Strategy 2: Minimize adopted authority

If a program truly needs elevated access: Grant object-level authority, Avoid blanket special authorities

• Minimize adopted authority:
  • Set programs to run with the caller’s authority (USRPRF(*USER)) whenever possible.
  • If adoption is necessary for specific, narrowly defined business justifications, ensure strong access controls (e.g., authorization lists) are in place to restrict who can execute the program.
• Implement authorization lists and PUBLIC EXCLUDE: Apply authorization lists to sensitive program objects and set *PUBLIC authority to *EXCLUDE. This blocks unauthorized execution paths and ensures only specific, authorized users or groups have access.

Strategy 3: Eliminate Dynamic Command Execution

Avoid: CALL QCMD
use:

• Parameterized CL
• Controlled APIs

Fully qualify calls: Ensure all sensitive calls to programs, commands, and files are fully qualified with their library names (never rely solely on *LIBL). This prevents library list manipulation, a common vector for privilege escalation attacks.

Strategy 4: Monitor Adopted Authority Usage

Regularly audit object ownership and permissions to ensure compliance with the new security template and check for any deviations. Commercial tools can help in comparing current settings against a predefined security template. 

Enable auditing above options and Then correlate:

• User
• Program
• Owner
• Object accessed

Ownership Chains vs Zero Trust Thinking

Ownership chains assume:

“If you trust the program owner, you trust everything it touches.”
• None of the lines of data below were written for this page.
/-! Packets (R341, R347, R348, R352, R354, R356, R359, R363) -/

/-- R341, R347, R352, R354, R356, R359, R363: a frame that fails a check is counted and discarded; a tag that fails takes its pair down; a counter taken before is only acknowledged; a packet in order acts, at its place of this module and for the job with its tag, and is taken: WRITE stores its bytes and no other, REDUCE enters the combine stage, SIGNAL adds to a token counter; one that may not act is answered by a NAK. -/
def Obligations.DataPacketsAct : Prop :=
  ∀ (s : State) (l : Fin 128) (f : Frame) (p : LinkPair) (cmd : Instr), s.Wf →
    (f.type = 1 ∧ cmd = .writeReceive l f ∨ f.type = 2 ∧ cmd = .reduceReceive l f ∨ f.type = 3 ∧ cmd = .signalPacketReceive l f) →
    (s.frameOk l f = false → exec cmd s = .next (s.modFab fun x => { x with discarded := x.discarded + 1 }))
    ∧ (s.frameOk l f = true → s.framePair l f = none → exec cmd s = .next (s.modFab fun x => { x with discarded := x.discarded + 1 }))
    ∧ (s.frameOk l f = true → s.framePair l f = some p → nearest p.rxNext f.psn.toNat < p.rxNext → exec cmd s = .next (s.sendAck l p.peer p.far false 0))
    ∧ (s.frameOk l f = true → s.framePair l f = some p → nearest p.rxNext f.psn.toNat = p.rxNext → p.rxAhead = [] → f.tagOk = false → exec cmd s = .next (s.pairLost l p.peer p.far true))
    ∧ (InOrder s l f p →
      (∀ u, (f.type = 1 ∨ f.type = 2) → s.rxWaiting l f.vc = [] → s.applyData f = .ok u → Takes1 cmd s u l p)
      ∧ (∀ n, (f.type = 1 ∨ f.type = 2) → s.dataCheck f = .error n → n ≠ .busy → ∃ t, exec cmd s = .next t ∧ t.cores = s.cores ∧ t.mem = s.mem ∧ t.parts = s.parts
        ∧ ∃ a ∈ t.fab.sent, a.pkt.type = 5 ∧ a.pkt.dstAddr = BitVec.ofNat 48 (p.rxNext % 2 ^ 32 + (if n = .denied then 2 else 3) * 2 ^ 40))
      ∧ (∀ d g q q', f.type = 3 → d = coreId f.dstCore.toNat → g = coreId f.tokenCore.toNat → s.tagCheck (s.partOfCore d) f.jobTag = .ok q → s.tagCheck (s.partOfCore g) f.jobTag = .ok q' →
        Takes1 cmd s (s.tokenAdd g ⟨f.tokenId.toNat % 64, by omega⟩ (f.dstAddr.toNat % 256) f.epoch) l p)
      ∧ (∀ n d g, f.type = 3 → d = coreId f.dstCore.toNat → g = coreId f.tokenCore.toNat → n ≠ .busy →
        (s.tagCheck (s.partOfCore d) f.jobTag = .error n ∨ ((∃ q, s.tagCheck (s.partOfCore d) f.jobTag = .ok q) ∧ s.tagCheck (s.partOfCore g) f.jobTag = .error n)) →
        ∃ t, exec cmd s = .next t ∧ t.cores = s.cores ∧ t.mem = s.mem ∧ t.parts = s.parts ∧ t.tokens = s.tokens
        ∧ ∃ a ∈ t.fab.sent, a.pkt.type = 5 ∧ a.pkt.dstAddr = BitVec.ofNat 48 (p.rxNext % 2 ^ 32 + (if n = .denied then 2 else 3) * 2 ^ 40)))
    ∧ (∀ g a q, f.type = 1 → g = coreId f.dstCore.toNat → a = f.dstAddr.toNat → s.tagCheck (s.destPart f.dstCore f.dstSpace a) f.jobTag = .ok q →
      (f.dstSpace = 1 → a + f.payload.length ≤ 0x400000 → ∃ u, s.applyData f = .ok u ∧ u.mem = s.mem ∧ (∀ j, j ≠ g → (u.core j).spad = (s.core j).spad)
        ∧ (∀ j (hj : j < f.payload.length), readByte (u.core g).spad (a + j) = f.payload[j]) ∧ (∀ b, b < a ∨ a + f.payload.length ≤ b → readByte (u.core g).spad b = readByte (s.core g).spad b))
      ∧ (f.dstSpace = 0 → a + f.payload.length ≤ (q.val + s.partSize q) * 2 ^ 38 → q.val * 2 ^ 38 ≤ a → ∃ u, s.applyData f = .ok u ∧ { u.mem with hbm := s.mem.hbm, badHbm := s.mem.badHbm, replays := s.mem.replays } = s.mem ∧ (∀ j, (u.core j).spad = (s.core j).spad)
        ∧ (∀ j (hj : j < f.payload.length), readByte u.mem.hbm (a + j) = f.payload[j]) ∧ (∀ b, b < a ∨ a + f.payload.length ≤ b → readByte u.mem.hbm b = readByte s.mem.hbm b)))
    ∧ (∀ g r q, f.type = 2 → g = coreId f.dstCore.toNat → parseRun f.payload = some r → r.kind = 1 → s.tagCheck (s.destPart f.dstCore 1 0) f.jobTag = .ok q →
      ((s.core g).stageRoom r = true → ∃ u, s.applyData f = .ok u ∧ (u.core g).stage = (s.core g).stage ++ [⟨r, some (f.srcMod, f.srcCore), false⟩] ∧ u.mem = s.mem ∧ ∀ j, j ≠ g → (u.core j).stage = (s.core j).stage)
      ∧ ((s.core g).stageRoom r = false → s.applyData f = .error .busy))
    ∧ (∀ p' k, s.destPart f.dstCore f.dstSpace f.dstAddr.toNat = some p' → s.parts[p'].task = some k → (k.job.tag ≠ f.jobTag → s.tagCheck (some p') f.jobTag = .error .denied)
      ∧ (k.job.tag = f.jobTag → (∀ e, k.ending = some e → e.at_ = s.now) → s.tagCheck (some p') f.jobTag = .ok p') ∧ (∀ e, k.job.tag = f.jobTag → k.ending = some e → e.at_ ≠ s.now → s.tagCheck (some p') f.jobTag = .error .ended))

/-- R354, R356, R359: an ACK frees what it acknowledges; a NAK SEQUENCE makes the sender send again, BUSY delays, DENIED ends the sending task, ENDED stops the packet. R350, R362, R366, R368, R370: control messages that arrive in order act at their core or for the task with their tag, and are taken. -/
def Obligations.AcknowledgementsAndControlMessagesAct : Prop :=
  ∀ (s u : State) (l : Fin 128) (f : Frame) (p : LinkPair) (g : Fin 512), g = coreId f.dstCore.toNat →
    u = s.modPair l p.peer p.far (fun y => { y with rxAckSeq := nearest (2 ^ 63 + y.rxAckSeq) f.psn.toNat - 2 ^ 63 + 1 }) →
    (s.frameOk l f = true → s.framePair l f = some p → f.tagOk = true →
      (f.type = 4 → ∀ n, n = nearest ((p.unacked.head?.map (·.ctr)).getD p.txNext) f.ackPsn.toNat → exec (.ackReceive l f) s = .next (u.ackBelow l p.peer p.far n)
        ∧ ((∀ k ∈ p.unacked, ¬(k.left = true ∧ k.ctr < n)) → exec (.ackReceive l f) s = .next u))
      ∧ (∀ k n, f.type = 5 → p.version = 1 → n = nearest ((p.unacked.head?.map (·.ctr)).getD p.txNext) (f.dstAddr.toNat % 2 ^ 32) → p.unacked.find? (fun y => y.left && decide (y.ctr = n)) = some k →
        (∀ ks, f.dstAddr.toNat / 2 ^ 40 = 0 → ks = p.unacked.filter (fun x => x.left && decide (n ≤ x.ctr)) →
          (p.resends < 8 → ∃ t q, exec (.nakReceive l f) s = .next t ∧ t.fab.sent = s.fab.sent ++ ks.map (s.fab.frameOf p) ∧ t.findPair l p.peer p.far = some q ∧ q.unacked = p.unacked
            ∧ q.resends = p.resends + (if ks.head?.map (·.ctr) = (p.unacked.find? (·.left)).map (·.ctr) then 1 else 0) ∧ t.cores = s.cores ∧ t.parts = s.parts)
          ∧ (8 ≤ p.resends → ks.head?.map (·.ctr) = (p.unacked.find? (·.left)).map (·.ctr) → exec (.nakReceive l f) s = .next (u.pairLost l p.peer p.far false)))
        ∧ (f.dstAddr.toNat / 2 ^ 40 = 1 → exec (.nakReceive l f) s = .next (u.modPair l p.peer p.far fun y => { y with unacked := y.unacked.map fun x => if x.ctr = n then { x with busyAt := some s.now } else x }))
        ∧ (∀ v j, f.dstAddr.toNat / 2 ^ 40 = 2 → j = coreId k.srcCore.toNat → v = u.dropPkt l p n → v.jobTag j = k.jobTag → v.partHeld (v.partOfCore j) = true → ∃ t, exec (.nakReceive l f) s = .next t ∧ TaskEndsAt v t j 0x0108 k.bundle)
        ∧ (f.dstAddr.toNat / 2 ^ 40 = 3 → exec (.nakReceive l f) s = .next (u.dropPkt l p n))))
    ∧ (s.frameOk l f = false → (f.type = 4 → exec (.ackReceive l f) s = .next s.discard) ∧ (f.type = 5 → exec (.nakReceive l f) s = .next s.discard))
    ∧ (InOrder s l f p → f.type = 6 →
      (∀ r, leAt f.payload 0 1 = 1 → s.holdsTag g f.jobTag = true →
        r = ⟨BitVec.ofNat 32 (leAt f.payload 4 4), BitVec.ofNat 32 (leAt f.payload 8 4), leAt f.payload 12 4, BitVec.ofNat 32 (leAt f.payload 16 4), f.srcMod, f.srcCore⟩ →
        ((∀ c ∈ (s.core g).colls, c.awaits r = false) → (s.core g).rts.length < 64 → Takes1 (.rtsReceive l f) s (s.setCore g { s.core g with rts := (s.core g).rts ++ [r] }) l p)
        ∧ ((∀ c ∈ (s.core g).colls, c.awaits r = false) → 64 ≤ (s.core g).rts.length → exec (.rtsReceive l f) s = .next (s.sendAck l p.peer p.far true (p.rxNext % 2 ^ 32 + 2 ^ 40)))
        ∧ (∀ c p', (s.core g).colls.find? (fun c => c.awaits r) = some c → (s.matchRts g c r).findPair l p.peer p.far = some p' → exec (.rtsReceive l f) s = .next ((s.matchRts g c r).rxTake l p' p.rxNext))
        ∧ (∀ c, (s.core g).colls.find? (fun c => c.awaits r) = some c → collSign c.desc c.opc ≠ r.sign → ∃ u, Takes1 (.rtsReceive l f) s u l p ∧ TaskEndsAt s u g 0x0401 c.bundle))
      ∧ (∀ u p', leAt f.payload 0 1 = 2 → s.holdsTag g f.jobTag = true →
        u = s.ctsArrive g (BitVec.ofNat 32 (leAt f.payload 4 4)) (BitVec.ofNat 32 (leAt f.payload 8 4)) (leAt f.payload 12 4) (leAt f.payload 16 6) (BitVec.ofNat 3 (leAt f.payload 22 1)) →
        u.findPair l p.peer p.far = some p' → exec (.ctsReceive l f) s = .next (u.rxTake l p' p.rxNext))
      ∧ (∀ q, leAt f.payload 0 1 = 4 → s.partOfTag f.jobTag = some q → ∃ u, Takes1 (.delayReceive l f) s u l p ∧ u.parts = s.parts ∧ u.mem = s.mem
        ∧ (∀ j, j ∈ s.members q → ∀ w, (s.core j).wait = some w → (u.core j).wait = some { w with since := s.now }) ∧ (∀ j, j ∉ s.members q → u.core j = s.core j))
      ∧ (∀ q u p', leAt f.payload 0 1 = 5 → s.partOfTag f.jobTag = some q →
        u = (s.modPart q fun x => { x with rounds := x.rounds ++ [(f.jobTag, BitVec.ofNat 16 (leAt f.payload 4 2), BitVec.ofNat 16 (leAt f.payload 6 2), BitVec.ofNat 8 (leAt f.payload 8 1), f.srcMod)] }).pumpRounds q →
        u.findPair l p.peer p.far = some p' → exec (.barrierReceive l f) s = .next (u.rxTake l p' p.rxNext))
      ∧ (∀ q k, leAt f.payload 0 1 = 6 → s.partOfTag f.jobTag = some q → s.parts[q].task = some k → k.ending = none → ∃ u e, Takes1 (.endNoticeReceive l f) s u l p ∧ u.cores = s.cores ∧ u.mem = s.mem
        ∧ u.parts[q].task = some { k with ending := some e } ∧ e.status = BitVec.ofNat 16 (leAt f.payload 4 2) ∧ e.remote = some (BitVec.ofNat 16 (leAt f.payload 6 2), BitVec.ofNat 16 (leAt f.payload 8 2)))
      ∧ (∀ j, leAt f.payload 0 1 = 6 → s.partOfTag f.jobTag = none → (s.parts.toList.flatMap fun y => y.lc ++ y.be).find? (fun y => decide (y.tag = f.jobTag)) = some j →
        ∃ t, exec (.endNoticeReceive l f) s = .next t ∧ Accepts (s.endQueued j (BitVec.ofNat 16 (leAt f.payload 4 2)) (BitVec.ofNat 192 (leAt f.payload 6 2 + leAt f.payload 8 2 * 2 ^ 16))) t l p))

/-! Key agreement, pairs, timers and training (R340, R353 to R355, R359, R373, R479, R480) -/

/-- R479, R480, R353: HELLO, ACCEPT and FINISH make the secret of a module pair once each side verifies the other, and a step that does not verify or come within 5 ms fails the agreement; PAIR brings the peer's nonce; a pair with both nonces is up with fresh counters. R354, R355, R359: the timers of a pair acknowledge, send again, and take it down after eight resends. -/
def Obligations.AgreementAndPairTimersAct : Prop :=
  ∀ (s : State) (l : Fin 128) (f : Frame) (bs : List Byte) (peer : BitVec 16) (far : Fin 8), bs = f.payload.drop 4 → peer = f.srcMod → far = linkHearth f.srcLink →
    (s.frameOk l f = true →
      (∀ x, ctrlKind f = 0x10 → s.secretOf peer = some x → x.initiator = true → x.agreed = false → x.failed = false → s.fab.moduleId.toNat < peer.toNat → exec (.hello l f) s = .next s)
      ∧ (ctrlKind f = 0x10 → s.secretOf peer = none →
        (bs.length = 4972 → Config.certificateOk (bs.take 3756) = true → ∃ t x acc r m, exec (.hello l f) s = .next t ∧ t.secretOf peer = some x ∧ x.agreed = false ∧ x.failed = false ∧ x.initiator = false ∧ x.hello = bs
          ∧ x.since = s.now ∧ x.transcript = Config.sha3 (bs ++ acc) ∧ acc = certificate ++ sized 1088 (Config.kemEncap ((bs.drop 3756).take 1184) r).1 ++ toLE m 32
          ∧ x.secret = pairSecret (Config.kemEncap ((bs.drop 3756).take 1184) r).2 x.transcript ∧ t.cores = s.cores)
        ∧ ((bs.length ≠ 4972 ∨ Config.certificateOk (bs.take 3756) = false) → ∃ t x, exec (.hello l f) s = .next t ∧ t.secretOf peer = some x ∧ x.failed = true ∧ x.agreed = false))
      ∧ (∀ x tr, ctrlKind f = 0x11 → s.secretOf peer = some x → x.initiator = true → x.agreed = false → x.failed = false → tr = Config.sha3 (x.hello ++ bs.take 4876) →
        (bs.length = 7296 → Config.certificateOk (bs.take 3756) = true → Config.mldsaVerify (certKey bs) (ascii "BROAMET-LINK") (digestBytes tr) (bs.drop 4876) = true →
          ∃ t y, exec (.accept l f) s = .next t ∧ t.secretOf peer = some y ∧ y.agreed = true ∧ y.transcript = tr ∧ y.secret = pairSecret (Config.kemDecap x.draw ((bs.drop 3756).take 1088)) tr ∧ t.cores = s.cores)
        ∧ ((bs.length ≠ 7296 ∨ Config.certificateOk (bs.take 3756) = false ∨ Config.mldsaVerify (certKey bs) (ascii "BROAMET-LINK") (digestBytes tr) (bs.drop 4876) = false) → ∃ t y, exec (.accept l f) s = .next t ∧ t.secretOf peer = some y ∧ y.failed = true ∧ y.agreed = false))
      ∧ (∀ x, ctrlKind f = 0x12 → s.secretOf peer = some x → x.initiator = false → x.agreed = false → x.failed = false →
        (Config.mldsaVerify (certKey x.hello) (ascii "BROAMET-LINK") (digestBytes x.transcript) bs = true → ∃ t, exec (.finish l f) s = .next t ∧ t.secretOf peer = some { x with agreed := true } ∧ t.cores = s.cores)
        ∧ (Config.mldsaVerify (certKey x.hello) (ascii "BROAMET-LINK") (digestBytes x.transcript) bs = false → ∃ t y, exec (.finish l f) s = .next t ∧ t.secretOf peer = some y ∧ y.failed = true ∧ y.agreed = false))
      ∧ (∀ x p, ctrlKind f = 0x13 → s.secretOf peer = some x → x.agreed = true → bs.length = 16 → s.findPair l peer far = some p → ∃ t q, exec (.pair l f) s = .next t ∧ t.findPair l peer far = some q
        ∧ q.peerNonce = some (BitVec.ofNat 128 (leNat bs)) ∧ q.nonce.isSome = true ∧ q.up = false ∧ q.down = false ∧ q.version.toNat = min f.ver.toNat s.fab.protoMax.toNat ∧ t.cores = s.cores))
    ∧ (s.frameOk l f = false → ∀ k cmd, (k, cmd) ∈ ([(0x10, .hello l f), (0x11, .accept l f), (0x12, .finish l f), (0x13, .pair l f)] : List (Nat × Instr)) → ctrlKind f = k → exec cmd s = .next s.discard)
    ∧ (∀ x, s.secretOf peer = some x → x.agreed = false → x.failed = false → ∃ t y, exec (.keyAgreementTimeout peer) s = .next t ∧ t.secretOf peer = some y ∧ y.failed = true ∧ y.agreed = false ∧ t.now = max s.now (x.since + 12500000))
    ∧ (∀ p, s.findPair l peer far = some p →
      (∀ x a b, p.up = false → p.nonce = some a → p.peerNonce = some b → s.secretOf peer = some x → x.agreed = true → s.fab.links[l].mode = .up →
        (p.noVersion = false → ∃ t q, exec (.linkPairSetup l peer far) s = .next t ∧ t.findPair l peer far = some q ∧ q.up = true ∧ q.down = false ∧ q.txNext = p.unacked.length ∧ q.rxNext = 0 ∧ q.ackSeq = 0 ∧ q.rxAhead = []
          ∧ q.unacked.map (·.ctr) = List.range p.unacked.length ∧ q.unacked.map (·.payload) = p.unacked.map (·.payload)
          ∧ (∀ (low : Bool) (lo hi : BitVec 128) (key : Nat → Digest), low = decide (s.fab.moduleId.toNat < peer.toNat) → lo = (if low then a else b) → hi = (if low then b else a) →
            key = (fun d => Config.sha3 (ascii "BROAMET-LINK" ++ digestBytes x.secret ++ toLE lo.toNat 16 ++ toLE hi.toNat 16 ++ toLE d 1)) → q.txKey = key (if low then 0 else 1) ∧ q.rxKey = key (if low then 1 else 0)) ∧ t.cores = s.cores)
        ∧ (p.noVersion = true → s.fab.stalled = [] → ∃ t q, exec (.linkPairSetup l peer far) s = .next t ∧ t.findPair l peer far = some q ∧ q.unacked = [] ∧ q.up = false))
      ∧ (∀ r, p.up = true → p.rxSince = some r → ∃ t q a, exec (.ackTimer l peer far) s = .next t ∧ t.now = max s.now (r + 2500) ∧ t.fab.sent = s.fab.sent ++ [a] ∧ a.pkt.type = 4 ∧ a.ackPsn = BitVec.ofNat 32 p.rxNext
        ∧ t.findPair l peer far = some q ∧ q.rxSince = none ∧ q.rxCount = 0)
      ∧ (∀ k, p.up = true → p.unacked.find? (·.left) = some k →
        (p.resends < 8 → ∃ t q, exec (.resendTimer l peer far) s = .next t ∧ t.fab.sent = s.fab.sent ++ [s.fab.frameOf p k] ∧ t.findPair l peer far = some q ∧ q.resends = p.resends + 1 ∧ q.progressAt = t.now
          ∧ q.unacked = p.unacked ∧ t.now = max s.now (p.progressAt + 40000) ∧ t.cores = s.cores)
        ∧ (8 ≤ p.resends → s.fab.stalled = [] → ∃ t q, exec (.resendTimer l peer far) s = .next t ∧ t.findPair l peer far = some q ∧ q.up = false ∧ q.down = true ∧ q.unacked = []))
      ∧ (∀ k b, p.up = true → p.unacked.find? (fun y => y.busyAt.isSome) = some k → k.busyAt = some b → ∃ t q, exec (.busyResendTimer l peer far) s = .next t ∧ t.fab.sent = s.fab.sent ++ [s.fab.frameOf p k]
        ∧ t.findPair l peer far = some q ∧ q.resends = p.resends ∧ (∀ y ∈ q.unacked, y.ctr = k.ctr → y.busyAt = none) ∧ t.now = max s.now (b + 5000) ∧ t.cores = s.cores))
That assumption no longer holds in:

• Shared environments
• Multi-team operations
• Compliance-driven systems

IBM i does not enforce Zero Trust. You must design it.

Final Thoughts

Object ownership isn’t just about who “owns” a file; it’s about the invisible permissions that flow through your application stack. Ownership chains are not a vulnerability. They are a powerful feature. But unmanaged ownership chains turn IBM i into:

• A privilege escalation platform
• A blind spot for audits
• A nightmare during forensic investigations

If you secure IBM i seriously, you must understand who owns what—and why. By auditing your ownership chains and strictly controlling who can create programs that adopt authority, you close a loophole that many hackers—and even some auditors—rely on staying open.